At least for games and well designed 3D software. 2D stuck to its old model of "make GPU download everything on every draw request". It worked ok because most of the user interface was static and rather boring so the performance was never much of an issue. Plus in many cases the huge setup costs are offset by the fact that the Graphics Processing Units are really good at processing graphics.
Each application is composed of multiple widgets each widget draws itself using multiple primitives (pixmaps, rectangles, lines, paths) and each primitive needs to first upload the data needed by the GPU to render it. It's like that because from the 2D api perspective there's no object persistence. The api has no idea that you keep re-rendering the same button over and over again. All the api sees is another "draw rectangle" or "draw path" call which it will complete.
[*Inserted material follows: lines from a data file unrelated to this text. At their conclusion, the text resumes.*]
-- ==== Sys2Proof/Certificates/Slice0/Obligations.lean ====
section
/-! DEFINITION. The statements about the block, from the numbered rules of spec/. The terms `endedOk` and `endedWith` (the state
after a command that ended OK, or with a status) and the invariants are in Sys2Proof/Safety.lean. The command port and the list
of responses are the model's carriers of R241 and R263 (log entry 3). -/

namespace Sys2Proof.Machine

/-- The bits of a sequence of values, each at width `nb`, in order (40_bitwriter.md R104). -/
def valueBits (values : List Nat) (nb : Nat) : List Bool := values.flatMap fun v => bits v nb

/-- The u32 values at width `nb` that stand from bit position `p` of a buffer's stream on (41_bitreader.md R124). -/
def streamValues (buf : List Byte) (p nb count : Nat) : List Word :=
  (List.range count).map fun k => BitVec.ofNat 32 (streamValue buf (p + k * nb) nb)

/-- `w` is the least width of at least 1 that holds every number of the list (42_widthselector.md R145). -/
abbrev LeastWidth (values : List Nat) (w : Nat) : Prop :=
  1 ≤ w ∧ (∀ v ∈ values, v < 2 ^ w) ∧ (w = 1 ∨ ∃ v ∈ values, 2 ^ (w - 1) ≤ v)

/-! ### Command words -/

/-- OPC and operand kind of each row of 30_encoding.md R84; the kinds NONE, ARG, BYTES, SEQ, CCENC, CCDEC, FFENC of R82 are
numbered 0 to 6. -/
def opcodeRows : List (Nat × Nat) :=
  [(0x01, 0), (0x02, 1), (0x03, 0), (0x10, 2), (0x11, 1), (0x20, 0), (0x21, 1), (0x22, 0), (0x23, 3), (0x30, 4),
    (0x31, 5), (0x40, 6), (0x41, 2), (0xF0, 0)]

/-- The number of an operand's kind. -/
def operandKind : Operand → Nat
  | .none => 0
  | .arg _ => 1
  | .bytes _ => 2
  | .seq _ => 3
  | .ccEnc _ _ _ _ => 4
  | .ccDec _ _ => 5
  | .ffEnc _ _ _ => 6

/-- The illegal encodings of 30_encoding.md R86, in its order. -/
abbrev Illegal (c : Command) : Prop :=
  c.word.toNat / 2 ^ 24 ∉ opcodeRows.map Prod.fst ∨
    c.word.toNat / 2 ^ 6 % 2 ^ 18 ≠ 0 ∨
    (c.word.toNat % 2 ^ 6 ≠ 0 ∧ c.word.toNat / 2 ^ 24 ≠ 0x02 ∧ c.word.toNat / 2 ^ 24 ≠ 0x11) ∨
    (c.word.toNat / 2 ^ 24, operandKind c.operand) ∉ opcodeRows

/-! ### Conditions on operands -/

/-- The value is accepted at its width: it fits, or the policy is MASK (40_bitwriter.md R102). -/
abbrev Accepted (policy : OvfPolicy) (nb : Nat) (v : Word) : Prop := v.toNat < 2 ^ nb ∨ policy = .mask

/-- Bytes BW_PUSH leaves in `BW_OUT`: the old ones and `floor((BW_CNT + nb) / 8)` new ones (40_bitwriter.md R101). -/
def pushedLength (s : State) (nb : Nat) : Nat := s.bwOut.length + (s.bwCnt.toNat + nb) / 8

/-- The stream BW_FINISH hands off: the emitted bytes and the buffered bits, padded with zero bits (40_bitwriter.md R103). -/
def finishedStream (s : State) : List Byte :=
  bytesOf (bitsOfBytes s.bwOut ++ bits s.bwAcc.toNat s.bwCnt.toNat)

/-! ### The self-describing layout -/

/-- A level as it stands in a container: its length, its bitWidth and its payload chunk (43_container_sd.md R160). -/
structure LevelRecord where
  length : Nat
  bitWidth : Nat
  chunk : List Byte
  deriving DecidableEq, Repr

/-- The fields up to the name, the name included (43_container_sd.md R160, R161). -/
def snacNamed (version : Byte) (sampleRate : Word) (name : List Byte) : List Byte :=
  [0x53, 0x4E, 0x41, 0x43] ++ [version] ++ le32 sampleRate.toNat ++ le16 name.length ++ name

/-- The fields before the metadata (43_container_sd.md R160, R161). -/
def snacHeader (version : Byte) (sampleRate : Word) (name : List Byte) (levelCount : Nat) : List Byte :=
  snacNamed version sampleRate name ++ le32 levelCount

/-- The metadata record of a level (43_container_sd.md R160, R161). -/
def snacRecord (r : LevelRecord) : List Byte := le32 r.length ++ le16 r.bitWidth ++ le32 r.chunk.length

/-- A self-describing container: header, metadata records, payload chunks (43_container_sd.md R160, R164). -/
def snacBytes (version : Byte) (sampleRate : Word) (name : List Byte) (records : List LevelRecord) : List Byte :=
  snacHeader version sampleRate name records.length ++ records.flatMap snacRecord ++ records.flatMap LevelRecord.chunk

/-- The record of a level that CC_ENCODE writes (43_container_sd.md R165, R166). -/
def encodedRecord (level : List Word) : LevelRecord :=
  ⟨level.length, levelWidth level, bytesOf (valueBits (fromWords level) (levelWidth level))⟩

/-- A record whose numbers fit its fields, whose bitWidth is legal and whose size is the one strict mode asks for
(43_container_sd.md R174, R175). -/
abbrev LegalRecord (p : Params) (r : LevelRecord) : Prop :=
  r.length < 2 ^ 32 ∧ 1 ≤ r.bitWidth ∧ r.bitWidth ≤ 32 ∧ r.chunk.length < 2 ^ 32 ∧
    (p.strictPayload = true → r.chunk.length = (r.length * r.bitWidth + 7) / 8)

/-- The level that CC_DECODE returns for a record (43_container_sd.md R177, R179). -/
def decodedLevel (r : LevelRecord) : Level :=
  ⟨BitVec.ofNat 32 r.length, r.bitWidth, streamValues r.chunk 0 r.bitWidth r.length⟩

/-- A name that fits its field and is well-formed (43_container_sd.md R165, R173). -/
abbrev LegalName (name : List Byte) : Prop := name.length < 2 ^ 16 ∧ utf8WellFormed name = true

/-! ### The framed layout -/

/-- A frame as it stands in a framed container: its shape and its packed codes (44_container_ff.md R200). -/
structure FrameRecord where
  shapeB : I32
  shapeN : I32
  shapeT : I32
  chunk : List Byte
  deriving DecidableEq, Repr

/-- The number of codes of a shape, `B * N * T` (44_container_ff.md R201). -/
def codeCount (b n t : I32) : Nat := b.toNat * n.toNat * t.toNat

/-- One frame's bytes (44_container_ff.md R200, R201). -/
def framedRecord (r : FrameRecord) : List Byte :=
  le32 r.shapeB.toNat ++ le32 r.shapeN.toNat ++ le32 r.shapeT.toNat ++ r.chunk

/-- A framed container (44_container_ff.md R200). -/
def framedBytes (sampleRate channelCount : I32) (records : List FrameRecord) : List Byte :=
  le32 sampleRate.toNat ++ le32 channelCount.toNat ++ le32 records.length ++ records.flatMap framedRecord

/-- A frame that FF_ENCODE accepts (44_container_ff.md R205). -/
abbrev LegalFrame (policy : OvfPolicy) (f : Frame) : Prop :=
  0 ≤ f.shapeB.toInt ∧ 0 ≤ f.shapeN.toInt ∧ 0 ≤ f.shapeT.toInt ∧
    (f.values.length : Int) = f.shapeB.toInt * f.shapeN.toInt * f.shapeT.toInt ∧
    ∀ v ∈ fromWords f.values, v < 2 ^ 10 ∨ policy = .mask

/-- Status code and field of the first check that a frame fails (44_container_ff.md R205, R216). -/
def frameError (f : Frame) : BitVec 8 × BitVec 8 :=
  if f.shapeB.toInt < 0 then (7, 14)
  else if f.shapeN.toInt < 0 then (7, 15)
  else if f.shapeT.toInt < 0 then (7, 16)
  else if (f.values.length : Int) ≠ f.shapeB.toInt * f.shapeN.toInt * f.shapeT.toInt then (9, 17)
  else (6, 17)

/-- The record of a frame that FF_ENCODE writes: its codes modulo 1024 (44_container_ff.md R205, R206). -/
def encodedFrame (f : Frame) : FrameRecord :=
  ⟨f.shapeB, f.shapeN, f.shapeT, bytesOf (valueBits (f.values.map fun v => v.toNat % 1024) 10)⟩

/-- A record with non-negative dimensions and the chunk size its shape declares (44_container_ff.md R201, R203). -/
abbrev LegalFrameRecord (r : FrameRecord) : Prop :=
  0 ≤ r.shapeB.toInt ∧ 0 ≤ r.shapeN.toInt ∧ 0 ≤ r.shapeT.toInt ∧
    r.chunk.length = (10 * codeCount r.shapeB r.shapeN r.shapeT + 7) / 8

/-- The frame that FF_DECODE returns for a record (44_container_ff.md R210). -/
def decodedFrame (r : FrameRecord) : Frame :=
  ⟨r.shapeB, r.shapeN, r.shapeT, streamValues r.chunk 0 10 (codeCount r.shapeB r.shapeN r.shapeT)⟩

/-! ### Whole-machine terms -/

/-- The status codes a command may end with: OK, and those whose row of 60_exceptions.md R240 names it under 'raised by'. -/
def possibleStatuses : Instr → List (BitVec 8)
  | .bwReset => [0]
  | .bwPush _ _ => [0, 3, 6, 10]
  | .bwFinish => [0, 10]
  | .brLoad _ => [0, 10]
  | .brExtract _ _ => [0, 3, 10]
  | .wsClear => [0]
  | .wsScan _ => [0]
  | .wsWidth => [0]
  | .wsSelect _ => [0]
  | .ccEncode _ _ _ _ => [0, 5, 7, 10]
  | .ccDecode _ _ => [0, 1, 2, 3, 4, 5, 8, 10]
  | .ffEncode _ _ _ => [0, 6, 7, 9, 10]
  | .ffDecode _ => [0, 1, 2, 7, 10]
  | .stRead => [0]

/-- Writer, reader and selector state agree (10_state.md R30). -/
abbrev SameStreams (s t : State) : Prop :=
  t.bwAcc = s.bwAcc ∧ t.bwCnt = s.bwCnt ∧ t.bwOut = s.bwOut ∧ t.brBuf = s.brBuf ∧ t.brPos = s.brPos ∧
    t.brAcc = s.brAcc ∧ t.brCnt = s.brCnt ∧ t.wsMax = s.wsMax

/-- The four container commands. -/
def isContainerCommand : Instr → Bool
  | .ccEncode _ _ _ _ => true
  | .ccDecode _ _ => true
  | .ffEncode _ _ _ => true
  | .ffDecode _ => true
  | _ => false

/-- A byte lies in a range. -/
abbrev InRange (b : Byte) (lo hi : Nat) : Prop := lo ≤ b.toNat ∧ b.toNat ≤ hi

/-- One character of the table of well-formed UTF-8, row by row (00_scope.md R17). -/
def Utf8Character : List Byte → Prop
  | [a] => InRange a 0x00 0x7F
  | [a, b] => InRange a 0xC2 0xDF ∧ InRange b 0x80 0xBF
  | [a, b, c] =>
    InRange c 0x80 0xBF ∧
      ((InRange a 0xE0 0xE0 ∧ InRange b 0xA0 0xBF) ∨ (InRange a 0xE1 0xEC ∧ InRange b 0x80 0xBF) ∨
        (InRange a 0xED 0xED ∧ InRange b 0x80 0x9F) ∨ (InRange a 0xEE 0xEF ∧ InRange b 0x80 0xBF))
  | [a, b, c, d] =>
    InRange c 0x80 0xBF ∧ InRange d 0x80 0xBF ∧
      ((InRange a 0xF0 0xF0 ∧ InRange b 0x90 0xBF) ∨ (InRange a 0xF1 0xF3 ∧ InRange b 0x80 0xBF) ∨
        (InRange a 0xF4 0xF4 ∧ InRange b 0x80 0x8F))
  | _ => False

end Sys2Proof.Machine

open Sys2Proof Sys2Proof.Machine

/-! ### Decoding and the step -/

/-- Six command words of 30_encoding.md R84, written out, decode to their commands (95_test_vectors.md, 2.1 and section 3). -/
def Obligations.SampleCommandWordsDecode : Prop :=
  decode 0x02000003 (.arg 5) = .ok (.bwPush 3 5) ∧
    decode 0x11000010 (.arg 1) = .ok (.brExtract 16 1) ∧
    decode 0x21000000 (.arg 9) = .ok (.wsScan 9) ∧
    decode 0x31000000 (.ccDec [0x53] []) = .ok (.ccDecode [0x53] []) ∧
    decode 0x41000000 (.bytes [0xC0]) = .ok (.ffDecode [0xC0]) ∧
    decode 0xF0000000 .none = .ok .stRead

/-- Decoding the word and operand of any well-formed command gives that command (30_encoding.md R80, R82, R84, R85). -/
def Obligations.EncodedCommandDecodesToItself : Prop :=
  ∀ i : Instr, i.wellFormed = true → decode (encode i).word (encode i).operand = .ok i

/-- A word and operand that decode are the encoding of what they decode to: each legal word has one meaning
(30_encoding.md R84, R85). -/
def Obligations.DecodedCommandEncodesBack : Prop :=
  ∀ (w : Word) (op : Operand) (i : Instr), decode w op = .ok i → i.wellFormed = true ∧ encode i = ⟨w, op⟩

/-- An illegal command raises IllegalCommand(NONE, 0) and changes only the status registers; every other command decodes
(30_encoding.md R85, R86). -/
def Obligations.IllegalCommandRaisesIllegalCommand : Prop :=
  ∀ (s : State) (c : Command) (rest : List HostEvent), s.inputs = .command c :: rest →
    (Illegal c → step s = .next (endedWith { s with inputs := rest } 11 0 0)) ∧
      (¬Illegal c → ∃ i, decode c.word c.operand = .ok i)
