-- ==== Sys2Proof/Laws/Fields.lean ====
section
/-! SUPPORT. What the shared checks and field reads of the commands do, each said once. -/

namespace Sys2Proof.Machine

@[simp] theorem le16_length (x : Nat) : (le16 x).length = 2 := rfl
@[simp] theorem le32_length (x : Nat) : (le32 x).length = 4 := rfl

theorem rdle_le16 (x : Nat) (h : x < 2 ^ 16) : rdle (le16 x) = x := by
  simp [rdle, le16, Nat.shiftRight_eq_div_pow]; omega

theorem rdle_le32 (x : Nat) (h : x < 2 ^ 32) : rdle (le32 x) = x := by
  simp [rdle, le32, Nat.shiftRight_eq_div_pow]; omega

/-- A little-endian number is below its range (00_scope.md R13). -/
theorem rdle_lt (l : List Byte) : rdle l < 2 ^ (8 * l.length) := by
  induction l with
  | nil => simp [rdle]
  | cons b l ih =>
    have := b.isLt
    simp only [rdle, List.length_cons]
    rw [show 8 * (l.length + 1) = 8 * l.length + 8 by ring, pow_add]
    omega

theorem rdle_slice_lt (l : List Byte) (k : Nat) : rdle (slice l k 4) < 2 ^ 32 :=
  lt_of_lt_of_le (rdle_lt _) (Nat.pow_le_pow_right (by omega) (by simp [slice]; omega))

/-- The sign of a u32 number read as an i32 (00_scope.md R11). -/
theorem ofNat_toInt_neg_iff (x : Nat) (hx : x < 2 ^ 32) : (BitVec.ofNat 32 x).toInt < 0 ↔ 2 ^ 31 ≤ x := by
  rw [BitVec.toInt_eq_toNat_cond, BitVec.toNat_ofNat, Nat.mod_eq_of_lt hx]; split <;> omega

theorem slice_append (a b c : List Byte) (p n : Nat) (hp : p = a.length) (hn : n = b.length) :
    slice (a ++ (b ++ c)) p n = b := by
  subst hp hn; simp [slice]

@[simp] theorem check_false (r : Raise) : check false r = .ok () := rfl
@[simp] theorem check_true (r : Raise) : check true r = .error r := rfl
theorem check_ok_iff (b : Bool) (r : Raise) : check b r = .ok () ↔ b = false := by cases b <;> simp [check]
theorem check_error_iff (b : Bool) (r e : Raise) : check b r = .error e ↔ b = true ∧ e = r := by
  cases b <;> simp [check, eq_comm]

@[simp] theorem except_ok_bind {α β : Type} (a : α) (f : α → Except Raise β) : ((.ok a : Except Raise α) >>= f) = f a := rfl
@[simp] theorem except_error_bind {α β : Type} (e : Raise) (f : α → Except Raise β) :
    ((.error e : Except Raise α) >>= f) = .error e := rfl
@[simp] theorem except_pure {α : Type} (a : α) : (pure a : Except Raise α) = .ok a := rfl
theorem except_bind_ok_iff {α β : Type} (x : Except Raise α) (f : α → Except Raise β) (b : β) :
    (x >>= f) = .ok b ↔ ∃ a, x = .ok a ∧ f a = .ok b := by
  cases x with
  | ok a => simp
  | error e => simp
theorem except_bind_error_iff {α β : Type} (x : Except Raise α) (f : α → Except Raise β) (e : Raise) :
    (x >>= f) = .error e ↔ x = .error e ∨ ∃ a, x = .ok a ∧ f a = .error e := by
  cases x with
  | ok a => simp
  | error e => simp

theorem readField_ok (a b c : List Byte) (p n : Nat) (f : FieldId) (i : Nat) (hp : p = a.length) (hn : n = b.length) :
    readField (a ++ (b ++ c)) p n f i = .ok (rdle b) := by
  have h : ¬(a ++ (b ++ c)).length < p + n := by simp [hp, hn]
  simp only [readField, need, h, decide_false, check_false, except_ok_bind, slice_append a b c p n hp hn, except_pure]

theorem readField_short (buf : List Byte) (p n : Nat) (f : FieldId) (i : Nat) (h : buf.length < p + n) :
    readField buf p n f i = .error ⟨.truncatedHeader, f, i⟩ := by
  simp [readField, need, h]

theorem readField_cases (buf : List Byte) (p n : Nat) (f : FieldId) (i : Nat) :
    (buf.length < p + n ∧ readField buf p n f i = .error ⟨.truncatedHeader, f, i⟩) ∨
      (p + n ≤ buf.length ∧ readField buf p n f i = .ok (rdle (slice buf p n))) := by
  by_cases h : buf.length < p + n
  · exact .inl ⟨h, readField_short buf p n f i h⟩
  · exact .inr ⟨by omega, by simp [readField, need, h]⟩

/-- What stands behind a prefix is read at its position in the rest. -/
theorem slice_after (a rest : List Byte) (p k n : Nat) (hp : p = a.length + k) :
    slice (a ++ rest) p n = slice rest k n := by
  subst hp; simp [slice]

/-- A field that lies in the rest of a buffer. -/
theorem readField_after (a rest : List Byte) (p k n : Nat) (f : FieldId) (i : Nat) (hp : p = a.length + k)
    (h : k + n ≤ rest.length) : readField (a ++ rest) p n f i = .ok (rdle (slice rest k n)) := by
  rcases readField_cases (a ++ rest) p n f i with ⟨h1, _⟩ | ⟨_, h2⟩
  · rw [List.length_append] at h1; omega
  · rw [h2, slice_after a rest p k n hp]

/-- A field that the rest of a buffer is too short for. -/
theorem readField_after_short (a rest : List Byte) (p k n : Nat) (f : FieldId) (i : Nat) (hp : p = a.length + k)
    (h : rest.length < k + n) : readField (a ++ rest) p n f i = .error ⟨.truncatedHeader, f, i⟩ :=
  readField_short _ _ _ _ _ (by rw [List.length_append]; omega)

theorem checkWidth_ok_iff (nb : Nat) : checkWidth nb = .ok () ↔ 1 ≤ nb ∧ nb ≤ 32 := by
  rw [checkWidth, check_ok_iff]
  change (decide (nb < 1) || decide (32 < nb)) = false ↔ _
  simp only [Bool.or_eq_false_iff, decide_eq_false_iff_not]
  omega

theorem checkWidth_bad (nb : Nat) (h : nb < 1 ∨ 32 < nb) : checkWidth nb = .error ⟨.unsupportedBitWidth, .nb, 0⟩ := by
  rw [checkWidth, check_error_iff]
  refine ⟨?_, rfl⟩
  change (decide (nb < 1) || decide (32 < nb)) = true
  simpa using h

theorem fitValue_cases (policy : OvfPolicy) (nb v : Nat) (f : FieldId) (i : Nat) :
    (v < 2 ^ nb ∧ fitValue policy nb v f i = .ok v) ∨
      (2 ^ nb ≤ v ∧ policy = .mask ∧ fitValue policy nb v f i = .ok (v % 2 ^ nb)) ∨
      (2 ^ nb ≤ v ∧ policy = .reject ∧ fitValue policy nb v f i = .error ⟨.valueOutOfRange, f, i⟩) := by
  by_cases h : 2 ^ nb ≤ v
  · cases policy with
    | mask => exact .inr (.inl ⟨h, rfl, by simp [fitValue, h, land_mask]⟩)
    | reject => exact .inr (.inr ⟨h, rfl, by simp [fitValue, h]⟩)
  · exact .inl ⟨by omega, by simp [fitValue, h]⟩

theorem fitValue_accepted (policy : OvfPolicy) (nb v : Nat) (f : FieldId) (i : Nat) (h : v < 2 ^ nb ∨ policy = .mask) :
    fitValue policy nb v f i = .ok (v % 2 ^ nb) := by
  rcases fitValue_cases policy nb v f i with ⟨h1, h2⟩ | ⟨_, _, h2⟩ | ⟨h1, h2, _⟩
  · rw [h2, Nat.mod_eq_of_lt h1]
  · exact h2
  · rcases h with h | h
    · omega
    · rw [h2] at h; cases h

end Sys2Proof.Machine
end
On each frame the same data is being copied to the GPU over and over again. It's not very efficient, is it? There's a limited number of optimizations you can do in this model. Some of the more obvious ones include:
But the real problem is that you keep making the GPU download the same data every frame and unfortunately that is really hard to fix in this model.
Fixing the model
It all boils down to creating some kind of a store where lifetime of an object/model is known. This way the scene knows exactly what objects are being rendered and before rendering begins it can initialize and upload all the data the items need to be renderer. Then rendering is just that - rendering. Data transfers are limited to object addition/removal or significant changes to their properties and then further limited by the fact that a lot of the state can always be reused. Note that trivial things like changing the texture (e.g. on hover/push) don't require any additional transfers and things like translations can be limited to just two floats (translation in x and y) and they're usually shared for multiple primitives (e.g. in a pushbutton it would be used by the background texture and the label texture/glyphs)
It would seem like the addition of QGraphicsView was a good time to change the 2D model, but that wasn't really possible because people like their QPainter. No one likes when a tool they have been using for a while and are fairly familiar with is suddenly taken away. Completely changing a model required a more drastic move.
QML and scene-graph
QML fundamentally changes the way we create interfaces and it's very neat. From the api perspective it's not much different from JavaFX and one could argue which one is neater/better but QML allows us to almost completely get rid of the old 2D rendering model and that's why I love it! A side-effect of moving to QML is likely the most significant change we've done to accelerated 2D in a long time. The new Qt scene graph is a very important project that can make a huge difference to the performance, look and feel of 2D interfaces.
Give it a try. If you don't have OpenGL working, no worries it will work fine with Mesa3D on top of llvmpipe.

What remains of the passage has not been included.